_Task to complete_
Your job is to return every line in the data holding the string "encodeX".

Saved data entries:
-- ==== Sys2Proof/Laws/Ops.lean ====
section
/-! SUPPORT. How a command ends, what the lazy table build leaves, and the equation of every command's meaning: the
provers cite these and unfold no meaning. -/

namespace Sys2Proof.Machine

/-! ### The shared operations -/

/-- A command that does not raise leaves exactly this state (00_scope.md R14). -/
theorem finish_eq_next {s t : State} : s.finish = .next t ↔ t = s.setErr okCode := by
  simp [State.finish, eq_comm]

/-- A command that raises leaves exactly this state (60_exceptions.md R223). -/
theorem raise_eq_next {s t : State} {K : Err} : s.raise K = .next t ↔ t = s.setErr K.code := by
  simp [State.raise, eq_comm]

theorem ensureTable_gtv (s : State) : s.ensureTable.gtv = true := by
  unfold State.ensureTable; split <;> simp_all

theorem ensureTable_of_valid {s : State} (h : s.gtv = true) : s.ensureTable = s := by
  simp [State.ensureTable, h]

theorem ensureTable_of_invalid {s : State} (h : s.gtv = false) : s.ensureTable = s.setTable buildGeneratorTable := by
  simp [State.ensureTable, h]

/-- After the lazy build the table is the constant table, whatever the state before (10_state.md R35). -/
theorem ensureTable_gt {s : State} (h : s.gtv = true → s.gt = buildGeneratorTable) :
    s.ensureTable.gt = buildGeneratorTable := by
  unfold State.ensureTable
  split
  · next hv => exact h hv
  · rfl

@[simp] theorem ensureTable_e (s : State) : s.ensureTable.e = s.e := by unfold State.ensureTable; split <;> rfl
@[simp] theorem ensureTable_pt (s : State) : s.ensureTable.pt = s.pt := by unfold State.ensureTable; split <;> rfl
@[simp] theorem ensureTable_buf (s : State) : s.ensureTable.buf = s.buf := by unfold State.ensureTable; split <;> rfl
@[simp] theorem ensureTable_flag (s : State) : s.ensureTable.flag = s.flag := by unfold State.ensureTable; split <;> rfl
@[simp] theorem ensureTable_err (s : State) : s.ensureTable.err = s.err := by unfold State.ensureTable; split <;> rfl
@[simp] theorem ensureTable_busy (s : State) : s.ensureTable.busy = s.busy := by unfold State.ensureTable; split <;> rfl
@[simp] theorem ensureTable_pending (s : State) : s.ensureTable.pending = s.pending := by
  unfold State.ensureTable; split <;> rfl
@[simp] theorem ensureTable_reply (s : State) : s.ensureTable.reply = s.reply := by
  unfold State.ensureTable; split <;> rfl

/-! ### The meanings -/

theorem exec_gtinit (s : State) : exec .gtinit s = .next (s.ensureTable.setErr okCode) := rfl
theorem exec_fzero (d : EReg) (s : State) : exec (.fzero d) s = .next ((s.writeE d ZERO).setErr okCode) := rfl
theorem exec_fone (d : EReg) (s : State) : exec (.fone d) s = .next ((s.writeE d ONE).setErr okCode) := rfl
theorem exec_fset (d a : EReg) (s : State) : exec (.fset d a) s = .next ((s.writeE d (s.readE a)).setErr okCode) := rfl
theorem exec_fsel (d a b : EReg) (s : State) :
    exec (.fsel d a b) s = .next ((s.writeE d (fSelect (s.readE a) (s.readE b) s.flag)).setErr okCode) := rfl
theorem exec_feq (a b : EReg) (s : State) :
    exec (.feq a b) s = .next ((s.setFlag (fEqual (s.readE a) (s.readE b))).setErr okCode) := rfl
theorem exec_fisz (a : EReg) (s : State) :
    exec (.fisz a) s = .next ((s.setFlag (fIsZero (s.readE a))).setErr okCode) := rfl
theorem exec_fadd (d a b : EReg) (s : State) :
    exec (.fadd d a b) s = .next ((s.writeE d (fAdd (s.readE a) (s.readE b))).setErr okCode) := rfl
theorem exec_fsub (d a b : EReg) (s : State) :
    exec (.fsub d a b) s = .next ((s.writeE d (fSub (s.readE a) (s.readE b))).setErr okCode) := rfl
theorem exec_fmul (d a b : EReg) (s : State) :
    exec (.fmul d a b) s = .next ((s.writeE d (montMul (s.readE a) (s.readE b))).setErr okCode) := rfl
theorem exec_fsqr (d a : EReg) (s : State) :
    exec (.fsqr d a) s = .next ((s.writeE d (montSqr (s.readE a))).setErr okCode) := rfl
theorem exec_finv (d a : EReg) (s : State) :
    exec (.finv d a) s = .next ((s.writeE d (fInvert (s.readE a))).setErr okCode) := rfl
theorem exec_fsqrt (d a : EReg) (s : State) :
    exec (.fsqrt d a) s = .next (((s.setFlag (fSqrt (s.readE a)).1).writeE d
      (fSelect (fSqrt (s.readE a)).2 (s.readE d) (fSqrt (s.readE a)).1)).setErr okCode) := rfl
theorem exec_fstb (d : BReg) (a : EReg) (s : State) :
    exec (.fstb d a) s = .next ((s.writeBuf d (fBytes (s.readE a))).setErr okCode) := rfl
theorem exec_pident (d : PReg) (s : State) : exec (.pident d) s = .next ((s.writeP d IDENT).setErr okCode) := rfl
theorem exec_pgen (d : PReg) (s : State) : exec (.pgen d) s = .next ((s.writeP d GEN).setErr okCode) := rfl
theorem exec_pset (d a : PReg) (s : State) : exec (.pset d a) s = .next ((s.writeP d (s.readP a)).setErr okCode) := rfl
theorem exec_psel (d a b : PReg) (s : State) :
    exec (.psel d a b) s = .next ((s.writeP d (pointSelect (s.readP a) (s.readP b) s.flag)).setErr okCode) := rfl
theorem exec_padd (d a b : PReg) (s : State) :
    exec (.padd d a b) s = .next ((s.writeP d (pointAdd (s.readP a) (s.readP b))).setErr okCode) := rfl
theorem exec_psub (d a b : PReg) (s : State) :
    exec (.psub d a b) s = .next ((s.writeP d (pointSub (s.readP a) (s.readP b))).setErr okCode) := rfl
theorem exec_pdbl (d a : PReg) (s : State) :
    exec (.pdbl d a) s = .next ((s.writeP d (pointDouble (s.readP a))).setErr okCode) := rfl
theorem exec_pstb (d : BReg) (a : PReg) (s : State) :
    exec (.pstb d a) s = .next ((s.writeBuf d (encodeUncompressed (s.readP a))).setErr okCode) := rfl
theorem exec_pstbc (d : BReg) (a : PReg) (s : State) :
    exec (.pstbc d a) s = .next ((s.writeBuf d (encodeCompressed (s.readP a))).setErr okCode) := rfl
theorem exec_psmul (d a : PReg) (b : BReg) (s : State) :
    exec (.psmul d a b) s = .next ((s.writeP d (scalarMult (s.readP a) (s.readBuf b))).setErr okCode) := rfl

/-! The four commands that may raise, by what their decoder or check answers. -/

theorem exec_fldb_ok {d : EReg} {b : BReg} {s : State} {x : Element} (h : fSetBytes (s.readBuf b) = .ok x) :
    exec (.fldb d b) s = .next ((s.writeE d x).setErr okCode) := by
  show execFldb d _ s = _
  rw [execFldb, h]; rfl

theorem exec_fldb_error {d : EReg} {b : BReg} {s : State} {K : Err} (h : fSetBytes (s.readBuf b) = .error K) :
    exec (.fldb d b) s = .next (s.setErr K.code) := by
  show execFldb d _ s = _
  rw [execFldb, h]; rfl

theorem exec_pldb_ok {d : PReg} {b : BReg} {s : State} {Q : Point} (h : decodePoint (s.readBuf b) = .ok Q) :
    exec (.pldb d b) s = .next ((s.writeP d Q).setErr okCode) := by
  show execPldb d _ s = _
  rw [execPldb, h]; rfl

theorem exec_pldb_error {d : PReg} {b : BReg} {s : State} {K : Err} (h : decodePoint (s.readBuf b) = .error K) :
    exec (.pldb d b) s = .next (s.setErr K.code) := by
  show execPldb d _ s = _
  rw [execPldb, h]; rfl

theorem exec_pstbx_ok {d : BReg} {a : PReg} {s : State} {v : Bytes} (h : encodeX (s.readP a) = .ok v) :
    exec (.pstbx d a) s = .next ((s.writeBuf d v).setErr okCode) := by
  show execPstbx d _ s = _
  rw [execPstbx, h]; rfl

theorem exec_pstbx_error {d : BReg} {a : PReg} {s : State} {K : Err} (h : encodeX (s.readP a) = .error K) :
    exec (.pstbx d a) s = .next (s.setErr K.code) := by
  show execPstbx d _ s = _
  rw [execPstbx, h]; rfl

theorem exec_pbmul_ok {d : PReg} {b : BReg} {s : State} (h : (s.readBuf b).length = 32) :
    exec (.pbmul d b) s =
      .next ((s.ensureTable.writeP d (scalarBaseMult s.ensureTable.gt (s.readBuf b))).setErr okCode) := by
  simp only [exec, execPbmul, h, ne_eq, not_true, if_false, State.finish]

theorem exec_pbmul_error {d : PReg} {b : BReg} {s : State} (h : (s.readBuf b).length ≠ 32) :
    exec (.pbmul d b) s = .next (s.setErr (Err.code .invalidScalarLength)) := by
  simp only [exec, execPbmul, h, ne_eq, not_false_eq_true, if_true, State.raise]

/-! ### Transactions -/

theorem runWord_of_decode {w : Word} {i : Instr} (h : decode w = .ok i) (s : State) : runWord w s = exec i s := by
  simp only [runWord, h]

theorem runWord_of_illegal {w : Word} {why : Illegal} (h : decode w = .error why) (s : State) :
    runWord w s = .next (s.setErr (Err.code .illegalCommand)) := by
  simp only [runWord, h, State.raise]

theorem step_of_idle {s : State} (h : s.pending = []) : step s = .next s := by
  simp only [step, h, idle]

theorem step_of_pending {s : State} {t : Transaction} {rest : List Transaction} (h : s.pending = t :: rest) :
    step s = perform t (s.dropPending rest) := by
  simp only [step, h]

theorem doIssue_of_next {w : Word} {s t : State} (h : runWord w s = .next t) : doIssue w s = .next t.respond := by
  simp only [doIssue, h]

end Sys2Proof.Machine
end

_Final answer_
theorem exec_pstbx_ok {d : BReg} {a : PReg} {s : State} {v : Bytes} (h : encodeX (s.readP a) = .ok v) :
theorem exec_pstbx_error {d : BReg} {a : PReg} {s : State} {K : Err} (h : encodeX (s.readP a) = .error K) :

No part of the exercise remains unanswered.